> _TO DO_: All lines containing the string "nothing" must be copied from the entries.

> _DATASET EXTRACT_:
-- ==== Sys2Proof/Machine/CompareBranch.lean ====
section
/-! DEFINITION. Compare-and-branch and compare-and-trap (spec/44_compare_branch.md R250 to R265). -/

namespace Sys2Proof.Machine

open Sys2Proof

/-- A condition evaluated: refused without a row (R264), its tag exception first (R254), then its truth value. -/
def withCond (cond : Option Bool) (exc : Option TrapType) (s : State) (k : Bool → Out) : Out :=
  match cond with
  | none => .refused .unassignedCond
  | some c =>
    match exc with
    | some t => raiseOr t s (k c)
    | none => k c

/-- `BranchDelayed` (R255): the slot always executes. -/
def branchDelayed (target : Word) (taken : Bool) (s : State) : State :=
  if taken then advanceTo target s else advance s

/-- `BranchTrue` (R255): the slot executes only if the branch is taken. The slot may not hold a call or return
(R265). -/
def branchTrue (target : Word) (taken : Bool) (s : State) : State :=
  { branchDelayed target taken s with pipe := { Pipe.idle with squash := !taken, slotOfTrue := true } }

/-- A data compare (R251). -/
def dataCompare (cond s1 : RegField) (cc : CC) (s : State) (k : Bool → Out) : Out :=
  withCond (dataCond cond (src1 s s1) (ccVal s cc)) (dataExc cond (src1 s s1) (ccVal s cc)) s k

/-- A tag compare (R252). -/
def tagCompare (cond s1 : RegField) (tc : BitVec 6) (s : State) (k : Bool → Out) : Out :=
  withCond (tagCond cond (tagOf (src1 s s1)) tc) (tagExc cond (src1 s s1)) s k

/-- CMP_BR_DELAYED (R256). -/
def execCmpBrDelayed (cond s1 : RegField) (cc : CC) (off : BitVec 9) (s : State) : Out :=
  dataCompare cond s1 cc s (fun c => .next (branchDelayed (branchTarget s.pc off) c s))
/-- TAG_CMP_BR_DELAYED (R257). -/
def execTagCmpBrDelayed (cond s1 : RegField) (tc : BitVec 6) (off : BitVec 9) (s : State) : Out :=
  tagCompare cond s1 tc s (fun c => .next (branchDelayed (branchTarget s.pc off) c s))
/-- FP_CMP_BR_DELAYED (R258). -/
def execFpCmpBrDelayed (cond s1 s2 : RegField) (off : BitVec 9) (s : State) : Out :=
  fpCompare cond s1 s2 s (fun c t => .next (branchDelayed (branchTarget t.pc off) c t))
/-- CMP_BR_TRUE (R259). -/
def execCmpBrTrue (cond s1 : RegField) (cc : CC) (off : BitVec 9) (s : State) : Out :=
  dataCompare cond s1 cc s (fun c => .next (branchTrue (branchTarget s.pc off) c s))
/-- TAG_CMP_BR_TRUE (R260). -/
def execTagCmpBrTrue (cond s1 : RegField) (tc : BitVec 6) (off : BitVec 9) (s : State) : Out :=
  tagCompare cond s1 tc s (fun c => .next (branchTrue (branchTarget s.pc off) c s))
/-- FP_CMP_BR_TRUE (R261). -/
def execFpCmpBrTrue (cond s1 s2 : RegField) (off : BitVec 9) (s : State) : Out :=
  fpCompare cond s1 s2 s (fun c t => .next (branchTrue (branchTarget t.pc off) c t))
/-- CMP_TRAP (R262): the offset field is a number for the handler, not examined. -/
def execCmpTrap (cond s1 : RegField) (cc : CC) (_off : BitVec 9) (s : State) : Out :=
  dataCompare cond s1 cc s (fun c => raiseIf c .cmpTrap s (.next (advance s)))
/-- TAG_CMP_TRAP (R263). -/
def execTagCmpTrap (cond s1 : RegField) (tc : BitVec 6) (_off : BitVec 9) (s : State) : Out :=
  tagCompare cond s1 tc s (fun c => raiseIf c .cmpTrap s (.next (advance s)))

end Sys2Proof.Machine
end

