/-- A virtual data access that finds its line, of a cacheable page, in the cache, the protection allowing it (R85, R99). -/
def cacheHit (s : State) (a : Word) (l : Line) (write : Bool) : Bool :=
  kpswVaDfetch s && cacheProbe s (globalAddr s a) == some l && permits s l.prot write && l.cacheable

/-- A virtual data access that finds its line in the cache with the mark of a non-cacheable page, the protection allowing
it, and RAM behind it (R84, R97, log 11). -/
def uncachedHit (s : State) (a : Word) (l : Line) (write : Bool) : Bool :=
  kpswVaDfetch s && cacheProbe s (globalAddr s a) == some l && permits s l.prot write && !l.cacheable &&
    responder s (lineAddr l a) == .board .ram

/-! ### What a step leaves unchanged -/

/-- Every physical integer register but those listed. -/
def KeepsRegs (s t : State) (written : List PhysReg) : Prop := ∀ r, r ∉ written → regGet t r = regGet s r

/-- The physical register that destination `d` names; none for R0, a write to which does nothing (R22). -/
def destOf (s : State) (d : RegField) : List PhysReg := if d = 0#5 then [] else [physReg s.cwp d]

/-- UPSW, SWP and INSERT. -/
structure KeepsStatus (s t : State) : Prop where
  upsw : t.upsw = s.upsw
  swp : t.swp = s.swp
  insert : t.insert = s.insert

/-- The registers a trap saves into. -/
structure KeepsTrapRegs (s t : State) : Prop where
  trapPC : t.trapPC = s.trapPC
  trapNextPC : t.trapNextPC = s.trapNextPC

/-- The FPU, its registers and its lines to the CPU; `run` is the operation in progress afterwards. -/
structure FpuKept (s t : State) (run : Option FpuRun) : Prop where
  fregs : t.fregs = s.fregs
  fpsw : t.fpsw = s.fpsw
  fpuPc : t.fpuPc = s.fpuPc
  fpuRun : t.fpuRun = run
  fpuExcep : t.fpuExcep = s.fpuExcep
  fpuExcKind : t.fpuExcKind = s.fpuExcKind
  fpuBrTF : t.fpuBrTF = s.fpuBrTF

/-- All of the FPU. -/
abbrev KeepsFpu (s t : State) : Prop := FpuKept s t s.fpuRun

/-- The registers of the cache controller that an access does not latch. -/
structure KeepsController (s t : State) : Prop where
  gsn : t.gsn = s.gsn
  rptm : t.rptm = s.rptm
  rpteva : t.rpteva = s.rpteva
  intreg : t.intreg = s.intreg
  intmask : t.intmask = s.intmask
  counter0 : t.counter0 = s.counter0
  counter1 : t.counter1 = s.counter1
  faultInfo : t.faultInfo = s.faultInfo
  board : t.board = s.board

/-- GVA and PTEVA, which a virtual access latches (R57, R59). -/
structure KeepsLatches (s t : State) : Prop where
  gva : t.gva = s.gva
  pteva : t.pteva = s.pteva

/-- What a virtual access to `va` latches: GVA, and bits 27 to 0 of PTEVA (R57, R59). -/
structure Latches (s t : State) (va : Word) : Prop where
  gva : t.gva = globalAddr s va
  ptevaHigh : t.pteva.extractLsb' 28 10 = s.pteva.extractLsb' 28 10
  ptevaPage : t.pteva.extractLsb' 2 26 = (globalAddr s va).extractLsb' 12 26
  ptevaLow : t.pteva.extractLsb' 0 2 = 0#2

/-- The instruction buffer, its prefetcher, and the words it may hold. -/
structure KeepsBuffer (s t : State) : Prop where
  ib : t.ib = s.ib
  prefetch : t.prefetch = s.prefetch
  past : t.past = s.past

/-- Every byte of memory, every cache line, and every line that another cache owns. -/
structure KeepsMemory (s t : State) : Prop where
  bytes : ∀ a, memGet t.mem a = memGet s.mem a
  lines : ∀ k, lineGet t.cache k = lineGet s.cache k
  remote : ∀ k, lineGet t.remote k = lineGet s.remote k

/-- Every byte of memory outside the `n` bytes from `a` on, and every cache line of this node and the others. -/
structure KeepsMemoryBut (s t : State) (a n : Nat) : Prop where
  bytes : ∀ x, (x < a ∨ a + n ≤ x) → memGet t.mem x = memGet s.mem x
  lines : ∀ k, lineGet t.cache k = lineGet s.cache k
  remote : ∀ k, lineGet t.remote k = lineGet s.remote k

/-- The lines of other caches once the line of `g`, which is here, has become `l1`: none of them holds it where this
node has gained its ownership (R112, R452). -/
def remoteAfter (s : State) (g : GlobalAddr) (l1 : Line) : List (Nat × RemoteLine) :=
  match cacheProbe s g with
  | some l =>
    if l1.state = .ownedPrivate ∧ l.state ≠ .ownedPrivate then lineDrop s.remote (lineNumber g) else s.remote
  | none => s.remote

/-- Every byte of memory, and every cache line of this node and the others, but the line of `g`, which becomes `l1`. -/
structure KeepsLinesBut (s t : State) (g : GlobalAddr) (l1 : Line) : Prop where
  bytes : ∀ a, memGet t.mem a = memGet s.mem a
  lines : ∀ j, j ≠ lineIndex g → lineGet t.cache j = lineGet s.cache j
  line : cacheProbe t g = some l1
  remote : t.remote = remoteAfter s g l1
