-- ==== Sys2Proof/Certificates/Slice0/Obligations.lean ====
section
/-! DEFINITION. The statements for the provers. Operands are named by the functions the meanings use (`src1`, `rcVal`,
`ccVal`, `storedReg`, `sumRC`, `eaStore`, `readFpu`); `OperandForms` says what those are. -/

section Statements

open Sys2Proof Sys2Proof.Machine Sys2Proof.Safety

/-! ### Encoding -/

/-- R121, R122, R133, R136: no operand bit of any encoding is dropped. -/
def Obligations.DecodeEncode : Prop :=
  ∀ i : Instr, decode (encode i) = .ok i

/-- R120 to R133: words written out from the formats, at least one of each of the seven of R121. -/
def Obligations.DecodeSanity : Prop :=
  decode (0x05#7 ++ 16#5 ++ 10#5 ++ 1#1 ++ 0x3FFC#14) = .ok (.ld32 16#5 10#5 (.imm 0x3FFC#14)) ∧
  decode (0x29#7 ++ 16#5 ++ 17#5 ++ 0#1 ++ 18#5 ++ 0#9) = .ok (.add 16#5 17#5 (.reg 18#5)) ∧
  decode (0x19#7 ++ 0x1F#5 ++ 10#5 ++ 1#1 ++ 17#5 ++ 0x1FC#9) = .ok (.st32 17#5 10#5 0x3FFC#14) ∧
  decode (0x3B#7 ++ 1#5 ++ 0#5 ++ 1#1 ++ 0x38#14) = .ok (.wrSpecial 1#5 0#5 (.imm 0x38#14)) ∧
  decode (0x43#7 ++ 1#5 ++ 16#5 ++ 1#1 ++ 0#5 ++ 0x1FD#9) = .ok (.cmpBrTrue 1#5 16#5 (.imm 0#5) 0x1FD#9) ∧
  decode (0x40#7 ++ 0#5 ++ 16#5 ++ 0#1 ++ 17#5 ++ 4#9) = .ok (.cmpBrDelayed 0#5 16#5 (.reg 17#5) 4#9) ∧
  decode (0x41#7 ++ 12#5 ++ 16#5 ++ 0x26#6 ++ 3#9) = .ok (.tagCmpBrDelayed 12#5 16#5 0x26#6 3#9) ∧
  decode (0x4A#7 ++ 0#5 ++ 10#5 ++ 1#1 ++ 8#14) = .ok (.ret 10#5 (.imm 8#14)) ∧
  decode (0x52#7 ++ 3#5 ++ 1#5 ++ 0#1 ++ 2#5 ++ 0#9) = .ok (.fmul 3#5 1#5 2#5) ∧
  decode (0xC#4 ++ 0x808#28) = .ok (.jump 0x808#28) ∧ decode (0xE#4 ++ 0xC00#28) = .ok (.call 0xC00#28)

/-- R133, R134, R346, R350: the 38 unassigned opcodes, and no other word, are illegal; such a word takes trap 7 and has
no other effect. -/
def Obligations.IllegalOpcodes : Prop :=
  (∀ w : Word, decode w = .error .illegalOpcode ↔
    (w.extractLsb' 25 7).toNat ∈
      [0x00, 0x15, 0x16, 0x17, 0x21, 0x22, 0x23, 0x24, 0x25, 0x26, 0x27, 0x35, 0x36, 0x37, 0x4D, 0x4E, 0x4F, 0x5B,
       0x5C, 0x5D, 0x5E, 0x5F, 0x68, 0x69, 0x6A, 0x6B, 0x6C, 0x6D, 0x6E, 0x6F, 0x78, 0x79, 0x7A, 0x7B, 0x7C, 0x7D,
       0x7E, 0x7F]) ∧
  (∀ (w : Word) (s : State), decode w = .error .illegalOpcode → interruptReady s = false → kpswAllEn s = true →
    ∃ t, stepWord w s = .next t ∧ TakesTrapOnly s t .illegalOpcode)

/-! ### The step -/

/-- The step of an instruction that is fetched and decoded: its meaning, then the end of the step. With the instruction
buffer off and physical fetches the word is the one in memory at the PC (R41, R43, R83); that such a fetch leaves the
buffer as it is, and that a word held ready is not used, is the model's choice (log 15). -/
def Obligations.StepRunsDecoded : Prop :=
  (∀ (s s1 : State) (w : Word) (i : Instr), s.pipe.squash = false → fetch s = .done w s1 →
    interruptReady s1 = false → decode w = .ok i → step s = onTick (exec i s1)) ∧
  (∀ (s : State) (i : Instr), s.pipe.squash = false → interruptReady s = false → kpswIbEn s = false →
    kpswVaIfetch s = false → responder s s.pc = .board .ram → decode (memWord s.mem s.pc) = .ok i →
    step s = onTick (exec i s))

/-- What the end of a step can change: the instruction buffer and its prefetcher, GVA and PTEVA if it prefetches, the
FPU's busy time, the two counters, the free-value counter; nothing a program computes with (R62, R309, R61). The moment
is remembered: its words may be fetched until the next INVALIDATE_IB (R110, log 15). -/
def Obligations.TickFrame : Prop :=
  ∀ s : State, KeepsRegs s (tick s) [] ∧ KeepsStatus s (tick s) ∧ KeepsTrapRegs s (tick s) ∧
    KeepsMemory s (tick s) ∧ (tick s).pc = s.pc ∧ (tick s).nextPC = s.nextPC ∧ (tick s).kpsw = s.kpsw ∧
    (tick s).cwp = s.cwp ∧ (tick s).pipe = s.pipe ∧ (tick s).fregs = s.fregs ∧ (tick s).fpsw = s.fpsw ∧
    (tick s).fpuPc = s.fpuPc ∧ (tick s).fpuExcep = s.fpuExcep ∧ (tick s).gsn = s.gsn ∧ (tick s).rptm = s.rptm ∧
    (tick s).rpteva = s.rpteva ∧ (tick s).intreg = s.intreg ∧ (tick s).intmask = s.intmask ∧
    (tick s).fpuExcKind = s.fpuExcKind ∧ (tick s).fpuBrTF = s.fpuBrTF ∧ (tick s).board = s.board ∧
    (tick s).faultInfo = s.faultInfo ∧ (tick s).past = fetchView (tick s) :: s.past ∧
    (s.fpuRun = none → (tick s).fpuRun = none) ∧
    (s.prefetch = none → KeepsLatches s (tick s) ∧ (tick s).ib = s.ib ∧ (tick s).prefetch = none)

/-- R255, R280, R349: a cancelled slot is fetched and passed over; nothing of its instruction happens, and a fault of
its fetch is not taken. The state after the fetch is `s1`: that a cancelled slot is fetched, with all that a fetch does to
cache, latches and buffer, is the model's reading (log 24). -/
def Obligations.SquashedSlotIsSkipped : Prop :=
  ∀ (s s1 : State) (w : Word), s.pipe.squash = true →
    ((fetch s = .done w s1 ∧ prohibitedInSlot w = false) ∨ ∃ c, fetch s = .fault c s1) →
    ∃ t, step s = onTick (.next t) ∧ OnlyRegs s1 t [] ∧ Sequential s1 t Pipe.idle

/-- R371, R372, R343, R352: a bus write to 0xF<id>0xxxxx, `id` the slot of this node, sets bit AD<5:2> of INTREG and no
other bit; an enabled pending interrupt is taken before the fetched instruction, whatever it is. That such a write falls
between two steps is the model's choice (log 8), and so is that the interrupt is taken at the very first boundary: R372
allows any finite wait (log 17). A store of this node to its own interrupt address sets the bit too. -/
def Obligations.Interrupts : Prop :=
  (∀ (s : State) (pa : Word), pa.extractLsb' 28 4 = 0xF#4 → pa.extractLsb' 24 4 = s.board.slot →
    pa.extractLsb' 20 4 = 0#4 → ∀ n < 32,
      (deliverInterrupt pa s).intreg.getLsbD n = (s.intreg.getLsbD n || decide (n = (pa.extractLsb' 2 4).toNat))) ∧
  (∀ (s s1 : State) (w : Word), s.pipe.squash = false → fetch s = .done w s1 →
    s1.intreg &&& s1.intmask ≠ 0#32 → kpswIntEn s1 = true → kpswAllEn s1 = true →
    ∃ t, step s = onTick (.next t) ∧ TakesTrapOnly s1 t .interrupt) ∧
  (∀ (s : State) (s2 s1 : RegField) (sc : BitVec 14) (a : Word), a = alignWord (eaStore s s1 sc) →
    s.pipe.afterTas = false → kpswVaDfetch s = false → a.extractLsb' 28 4 = 0xF#4 → a.extractLsb' 24 4 = s.board.slot →
    a.extractLsb' 20 4 = 0#4 →
    ∃ t, exec (.st32 s2 s1 sc) s = .next t ∧ OnlyRegs { s with intreg := t.intreg } t [] ∧ Sequential s t Pipe.idle ∧
      ∀ n < 32, t.intreg.getLsbD n = (s.intreg.getLsbD n || decide (n = (a.extractLsb' 2 4).toNat)))

/-! ### Reset and invariants -/

/-- R67, R390, D10: what the spec states of reset (UPSW, CWP and INTREG are 0 by D10, where R67's table gives them no
value, log 38; the program counter is the parameter RESET_PC, log 2), of the state that the model starts in and of a System
Reset of any state; that reset keeps memory, and dirty lines are lost. The state after reset meets the invariant. -/
def Obligations.ResetStateAndInv : Prop :=
  AfterReset State.reset ∧ State.reset.pc = State.reset.board.resetPC ++ 0#2 ∧ Invariant State.reset ∧
  ∀ s : State, AfterReset (systemReset s) ∧ (systemReset s).mem = s.mem ∧ (systemReset s).board = s.board ∧
    (systemReset s).pc = s.board.resetPC ++ 0#2 ∧ busReset s = s

/-- Every step keeps the invariant: memory canonical; the lines of this cache and of the others canonical, no line with two
owners and no copy here that differs from its owner's line (R109, R112); program addresses word-aligned (R34), the low bits
of PTEVA and RPTEVA 0 (R57, R58). So does every event between steps (log 8). -/
def Obligations.InvKept : Prop :=
  (∀ s t : State, Invariant s → step s = .next t → Invariant t) ∧
  (∀ (e : OutsideEvent) (s : State), Invariant s → Invariant (outside e s))

/-- R353, R284: user mode is left only at a trap vector or on the way to the entry point of CALL_KERNEL. -/
def Obligations.KernelEntryAtKnownPlace : Prop :=
  ∀ s t : State, step s = .next t → kpswMode s = false → kpswMode t = true →
    (∃ tt, t.pc = trapVector tt) ∨ t.nextPC = 0x1000#32

/-- R236, R352, R284, R286: in user mode no step changes KPSW but for all_en, mode, prev_mode, and the clearing of the
two virtual-address bits by an error fault. -/
def Obligations.UserModeKeepsKpsw : Prop :=
  ∀ s t : State, step s = .next t → kpswMode s = false →
    (∀ n, n ≠ 2 → n ≠ 3 → n ≠ 4 → n ≠ 5 → n ≠ 12 → t.kpsw.getLsbD n = s.kpsw.getLsbD n) ∧
    (∀ n, n = 2 ∨ n = 3 → t.kpsw.getLsbD n = true → s.kpsw.getLsbD n = true)

/-- R350: an instruction that takes a trap has written no register but R10 of the new window, no status register and
no FPU register, and the trap saves its own address and the address that was to follow. -/
def Obligations.TrapsArePrecise : Prop :=
  ∀ (i : Instr) (s t : State), exec i s = .next t → t.pipe.atVector = true →
    t.trapPC = s.pc ∧ t.trapNextPC = s.nextPC ∧ t.cwp = s.cwp + 1#3 ∧
    KeepsRegs s t [physReg (s.cwp + 1#3) 10#5] ∧ KeepsStatus s t ∧ t.fregs = s.fregs ∧ t.fpsw = s.fpsw ∧
    t.fpuPc = s.fpuPc ∧ ∃ tt, t.pc = trapVector tt

/-- R112, R180: an instruction that is no 4-byte store leaves every byte of memory as it was, but for the blocks of
owned dirty lines that leave the cache. -/
def Obligations.MemoryChangesByWriteBack : Prop :=
  ∀ (i : Instr) (s t : State), (∀ a b c, i ≠ .st32 a b c) → (∀ a b c, i ≠ .stSgl a b c) →
    (∀ a b c, i ≠ .stInt a b c) → exec i s = .next t →
    ∀ x, memGet t.mem x = memGet s.mem x ∨ writtenBack s x

/-! ### Operands and registers -/

/-- R22: R0 reads zero with tag byte 0, and a write to it does nothing. -/
def Obligations.RegisterZero : Prop :=
  ∀ (s : State) (slot : Nat) (v : Tagged),
    readReg s slot 0#5 = { taggen := 0#8, data := 0#32 } ∧ writeReg s 0#5 v = s

/-- R126 to R128, R132, R72, R73, R130, R81, R288, R172: the operand forms; a readable register, integer or FPU, gives its
contents; aligned addresses, branch targets, global virtual addresses. -/
def Obligations.OperandForms : Prop :=
  (∀ (s : State) (i : RegField), readable s i = true → src1 s i = regVal s i ∧ rcVal s (.reg i) = regVal s i ∧
    ccVal s (.reg i) = regVal s i ∧ storedReg s i = regVal s i) ∧
  (∀ (s : State) (v : BitVec 14), rcVal s (.imm v) = { taggen := 0#8, data := v.signExtend 32 }) ∧
  (∀ (s : State) (v : BitVec 5), ccVal s (.imm v) = { taggen := 0#8, data := v.setWidth 32 }) ∧
  (∀ (s : State) (s1 : RegField) (rc : RC), sumRC s s1 rc = (src1 s s1).data + (rcVal s rc).data) ∧
  (∀ (s : State) (s1 : RegField) (sc : BitVec 14), eaStore s s1 sc = (src1 s s1).data + sc.signExtend 32) ∧
  (∀ (s : State) (i : RegField), i.toNat < 10 → s.pipe.loadShadow = none → readable s i = true) ∧
  (∀ (s : State) (slot : Nat) (n : RegField), s.pipe.loadShadow ≠ some (.fpu n) → readFpu s slot n = fpuGet s n) ∧
  (∀ (s : State) (n : RegField) (h : n.toNat < 15), fpuGet s n = s.fregs[n.toNat]) ∧
  (∀ a : Word, alignWord a = BitVec.ofNat 32 (a.toNat / 4 * 4) ∧
    alignDouble a = BitVec.ofNat 32 (a.toNat / 8 * 8)) ∧
  (∀ (pc : Word) (off : BitVec 9), branchTarget pc off = BitVec.ofInt 32 ((pc.toNat : Int) + 4 * off.toInt)) ∧
  (∀ (s : State) (n : BitVec 2) (o : BitVec 30), globalAddr s (n ++ o) = (s.gsn[n.toNat]'n.isLt) ++ o)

> _OUTPUT FOR THIS EXERCISE_:
/-- The physical register that destination `d` names; none for R0, a write to which does nothing (R22). -/
FPU's busy time, the two counters, the free-value counter; nothing a program computes with (R62, R309, R61). The moment
/-- R255, R280, R349: a cancelled slot is fetched and passed over; nothing of its instruction happens, and a fault of
/-- R22: R0 reads zero with tag byte 0, and a write to it does nothing. -/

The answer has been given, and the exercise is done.